> _How to complete this task_: Look through the records and copy each line that has "grant" in it.

Given data: Begin

/-- A lane loses lock (R249): an ACTIVE port retrains; in EQUALIZE or ALIGN the lane has failed, and the port goes DOWN unless width 3 is left. -/
def State.lockLoss (s : State) (p lane : Nat) : State :=
  let x := s.port p
  if x.st == .active || (x.st == .colt && lane == 0) then
    (s.modPort p fun y => { y with lostLanes := y.lostLanes ||| 2 ^ lane }).retrain p
  else if x.st == .equalize || x.st == .align then
    let s1 := s.rput (.lnk p) 0x18 8 6 (s.failedLanes p ||| 2 ^ lane)
    if lanesFor (s1.failedLanes p) = 0 ∨ !bitOf (s.rget (.lnk p) 8).toNat 1 then s1.trainFailed p else s1
  else s

/-- A lane loses lock. -/
def execLaneLockLoss (port : Fin 8) (lane : Fin 6) (s : State) : Host.Outcome State Fault Refusal := .next (s.lockLoss port lane)

/-- A port is not ACTIVE within TRAIN_TMO (R247). -/
def execTrainTmo (port : Fin 8) (s : State) : Host.Outcome State Fault Refusal :=
  match (s.port port).st with
  | .detect | .equalize | .align | .identify => .next (s.trainFailed port)
  | _ => .next s

/-- The power grant unit asks for COLT on a port (R250). -/
def State.wantColt (s : State) (p : Nat) : State :=
  let x := s.port p
  if x.st ≠ .active then s
  else
    let s1 := (s.modPort p fun y => { y with coltWanted := true }).emit (.link p 3 [])
    (if x.coltAsked then s1.emit (.link p 4 []) else s1).tryColt p

/-- COLT_REQ (R250): answered once the power grant unit has asked for COLT here too. -/
def execColtReq (port : Fin 8) (s : State) : Host.Outcome State Fault Refusal :=
  let x := s.port port
  if x.st ≠ .active then .next s
  else
    let s1 := s.modPort port fun y => { y with coltAsked := true }
    .next ((if x.coltWanted then s1.emit (.link port 4 []) else s1).tryColt port)

/-- COLT_ACK completes entry to COLT (R250). -/
def execColtAck (port : Fin 8) (s : State) : Host.Outcome State Fault Refusal :=
  if (s.port port).st ≠ .active ∨ !(s.port port).coltWanted then .next s
  else .next ((s.modPort port fun y => { y with coltAsked := true }).tryColt port)

/-- HANDOVER (R252): `failed` is the neighbour's port, which `LNK_PEER` pairs with one of the dimension's ports here. -/
def execHandover (port failed : Fin 8) (lastSeq : Nat) (s : State) : Host.Outcome State Fault Refusal :=
  if !(s.port port).up then .next s
  else
    let mine := if s.rfield (.lnk port) 0x14 8 3 = failed.val then port.val else otherPort port
    .next (s.handover port mine lastSeq)

/-- `LNK_CMD.RETRAIN` (R248). -/
def execLnkCmdRetrain (by_ : Agent) (port : Fin 8) (s : State) : Host.Outcome State Fault Refusal :=
  .next (s.writeAs by_ (.lnk port) 0x10 fun s => s.retrain port)

/-- `LNK_CMD.DISABLE` (R247, R252, R273): traffic is handed over and the port held. -/
def State.disable (s : State) (p : Nat) : State :=
  let s1 := if (s.port p).up then s.leaveActive p .disabled else s.portTo p .disabled
  s1.modPort p fun x => { x with wasActive := false }

/-- `LNK_CMD.DISABLE`. -/
def execLnkCmdDisable (by_ : Agent) (port : Fin 8) (s : State) : Host.Outcome State Fault Refusal :=
  .next (s.writeAs by_ (.lnk port) 0x10 fun s => s.disable port)

/-- `LNK_CMD.ENABLE` (R247): from DISABLED to DOWN. -/
def State.enable (s : State) (p : Nat) : State := if (s.port p).st = .disabled then s.portTo p .down else s

/-- `LNK_CMD.ENABLE`. -/
def execLnkCmdEnable (by_ : Agent) (port : Fin 8) (s : State) : Host.Outcome State Fault Refusal :=
  .next (s.writeAs by_ (.lnk port) 0x10 fun s => s.enable port)

end Sys2Proof.Machine
end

Given data: End

> _Expected answer_:
/-- The power grant unit asks for COLT on a port (R250). -/
/-- COLT_REQ (R250): answered once the power grant unit has asked for COLT here too. -/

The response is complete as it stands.